YOUR TASK: Of all the entries below, only the lines from the one with "list (R344) -/" up to and including the one with "policyGen : Nat := 0" are to be duplicated exactly.

INFORMATION PROVIDED:

····················

/-- What the engine holds for a panel beside the GSE registers (R342 to R357). -/
structure Serve where
  buckets : Store (Option Bucket) := []
  steps : List AnnStep := []
  /-- discarded steps whose replacements are still to be announced, in order (R350) -/
  redo : List AnnStep := []
  launches : List Launch := []
  nextQ : Nat := 0
  /-- L + span of the previous announced step (R345) -/
  prevEnd : Option W64 := none
  /-- discards of each step counter value (R292) -/
  discards : Store Nat := []
  tok : Option Tokenizer := none
  /-- stitch at which a candidate list was posted to firmware, and the list (R344) -/
  fwAt : Option W64 := none
  fwCands : List Nat := []
  /-- the choice firmware has returned in time, bucket and picks, while no step can be announced (R344) -/
  fwPick : Option (Nat × List (Nat × Nat × Nat)) := none
  /-- generation of the last announced step; the policy of a refit has been applied to the spools (R330) -/
  policyGen : Nat := 0
  /-- contexts held for the panel: first park page and length, newest first (R398) -/
  ctx : List (Nat × Nat) := []
  /-- counters of steps that have ended here and are not committed (follower, R351) -/
  endedC : List Nat := []
  /-- coordinates of heads that have been replaced, members still to answer HEAD_MOVE, and spools a replay uses (R475, R492) -/
  staleHeads : List Nat := []
  moveWait : List Nat := []
  /-- the instance a promotion has made this device the head of, until its own shard is READY: GEN, DEVICES, members (R475, R476) -/
  headOf : Option (Nat × Nat × List (Nat × Nat)) := none
  replay : Option Replay := none
  /-- head: blocks with pages that failed in a step, on any device of the instance, for the withdrawal of R291 -/
  kvLost : List Nat := []
  /-- stitch of the sequencer's last commit, and of the last cancel it has accepted (R351) -/
  commitAt : Option W64 := none
  cancelAt : Option W64 := none
  /-- head: the clock-change and trim windows that devices of the instance have asked it to leave free, by 2 × device index + (1 for a trim
  window): first stitch and length (R34, R36) -/
  windows : Store (Option (W64 × Nat)) := []
  /-- head: blocks with retired pages on each other device, by device index, and devices with a refetch or a reload outstanding (R291,
  R310, R333) -/
  badBlocks : Store (List Nat) := []
  recovering : List Nat := []
  /-- what this device last told the head of its retired blocks and of its recovery -/
  sentRetired : List Nat := []
  sentRecover : Bool := false
  /-- step log: an overrun episode is running (R489) -/
  logFull : Bool := false
  deriving DecidableEq, Repr

/-- A park or unpark move (R379 to R383): pages of the run, pages sent or read so far, and bytes written. -/
structure Move where
  pages : Nat
  /-- park: pages whose SEND has completed, bytes the mover has written; unpark: pages the mover has read, bytes written to the stack -/
  done : List Nat := []
  bytes : Nat := 0
  failed : Bool := false
  deriving DecidableEq, Repr

/-- A spool-table entry (R335), with what the engine keeps beside it: its history pages, stop strings, output ring (R364), and its text
on the way out (R373 to R376). -/
structure Spool where
  st : Nat := 0
  panel : Nat := 0
  prio : Nat := 0
  dlPolicy : Nat := 0
  conv : Bool := false
  late : Bool := false
  genNote : Bool := false
  mixedGen : Bool := false
  reprefill : Bool := false
  cancelReq : Bool := false
  tag : BitVec 32 := 0
  tokens : Nat := 0
  kvTokens : Nat := 0
  home : Option Nat := none
  turnStart : Nat := 0
  maxNew : Nat := 0
  deadline : W64 := 0
  seed : W64 := 0
  generation : Nat := 0
  admitSeq : Nat := 0
  blocks : List Nat := []
  chain : List Nat := []
  parkHandle : Nat := 0
  parkExpiry : W64 := 0
  stopFirst : Nat := 0
  stopCount : Nat := 0
  hist : List Nat := []
  sampler : BitVec 256 := 0
  /-- the deadline has been delivered (R354) -/
  dlDone : Bool := false
  /-- stitches at which DEADLINE and PARK_EXPIRY were armed: a target reached by then fires at the next stitch (R27) -/
  admitAt : W64 := 0
  parkedAt : W64 := 0
  /-- final status of the event that ended it (R338) -/
  final : Code := 0
  /-- stitch since which it has been IDLE -/
  idleAt : W64 := 0
  idleMs : Nat := 0
  /-- the idle threshold in ms taken when it entered IDLE -/
  idleLim : Nat := 0
  ttlS : Nat := 0
  /-- park pages held, and a move in progress -/
  parkPages : Nat := 0
  /-- what PARK_EXPIRY has freed and an append of the same stitch still finds: the stitch, park pages and KV_TOKENS (R384) -/
  expired : Option (W64 × Nat × Nat) := none
  move : Option Move := none
  stops : List (List Byte) := []
  outAddr : Nat := 0
  outBytes : Nat := 0
  cq : Nat := 0
  outPos : W64 := 0
  acked : W64 := 0
  /-- bytes that wait for the ring (R375) -/
  pend : List Byte := []
  /-- raw bytes of the turn held back by stop matching (R373), and an incomplete UTF-8 tail (R374) -/
  raw : List Byte := []
  utf : List Byte := []
  /-- bytes written and not yet counted in a record; LATE and MIXED_GEN as last posted (R376) -/
  wrote : Nat := 0
  posted : Nat := 0
  /-- blocks whose words failed, which its next blocks avoid (R291) -/
  avoid : List Nat := []
  /-- replay position of a spool made by REPLAY_INJECT (R491) -/
  replayPos : Option Nat := none
  /-- standby: IN_STEP of the mirrored entry; a position of the stream from which its bytes can be made again, and the bytes from there to the
  text of the present turn (R470, R475) -/
  inStepCopy : Bool := false
  turnPos : Option Nat := none
  turnLead : List Byte := []
  deriving DecidableEq, Repr
/-! ## Twins (spec/19) -/

/-- Output of a mirrored panel (R471): a completion queue entry, which may be the completion of a command, with a slot reserved for it
(R423); output bytes; a commit sent to a follower. -/
inductive HeldOut where
  | cq (q : Nat) (e : BitVec 256) (irq : Bool) (st : Option W64) (cmd : Bool)
  | bytes (addr : Nat) (bs : List Byte)
  | commit (coord : Nat) (body : List Nat)
  deriving DecidableEq, Repr

/-- A group sent and not acknowledged (R470, R471): its last MSEQ, its stitch, whether its lag is logged. -/
structure MirrorGroup where
  last : Nat
  at_ : W64
  late : Bool
  deriving DecidableEq, Repr

/-- A command recorded in the tag table (R473): queue, ring index, TAG, STATUS, DETAIL. -/
structure TagEntry where
  q : Nat
  i : Nat
  tag : BitVec 32
  status : Code
  detail : W64
  deriving DecidableEq, Repr

/-- The twin agent beside the FAB_TWIN registers (R466 to R478). -/
structure Twin where
  /-- outputs of the change in hand are captured; those captured; those held for a group's acknowledgement, by its last MSEQ -/
  capture : Bool := false
  captured : List HeldOut := []
  held : List (Nat × HeldOut) := []
  /-- MSEQ of the next record; groups not acknowledged, oldest first; the group that ends the resync image -/
  mseq : Nat := 0
  groups : List MirrorGroup := []
  syncEnd : Option Nat := none
  /-- marks last sent, tag records of the change in hand, and those sent and not acknowledged, by the last MSEQ of their group -/
  marks : Store Nat := []
  newTags : List TagEntry := []
  sentTags : List (Nat × TagEntry) := []
  /-- commands completed at or above the mark of their queue: one not after them is in progress, or not acknowledged (R473) -/
  doneTags : List TagEntry := []
  /-- standby: the records in hand that are not applied, in the order of their MSEQ; the highest MSEQ applied; the tag table -/
  group : List (List Byte) := []
  applied : Option Nat := none
  tags : List TagEntry := []
  /-- standby: members of the active instance by panel; a heartbeat has arrived since the last test; the last test -/
  members : Store (List (Nat × Nat)) := []
  beat : Bool := false
  beatAt : Option W64 := none
  /-- step counters, GEN, DEVICES and PNL_WGT_STATE mirrored by panel (R469) -/
  panels : Store (Nat × Nat × Nat × Nat) := []
  deriving DecidableEq, Repr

····················

EXERCISE ANSWER:
  /-- stitch at which a candidate list was posted to firmware, and the list (R344) -/
  fwAt : Option W64 := none
  fwCands : List Nat := []
  /-- the choice firmware has returned in time, bucket and picks, while no step can be announced (R344) -/
  fwPick : Option (Nat × List (Nat × Nat × Nat)) := none
  /-- generation of the last announced step; the policy of a refit has been applied to the spools (R330) -/
  policyGen : Nat := 0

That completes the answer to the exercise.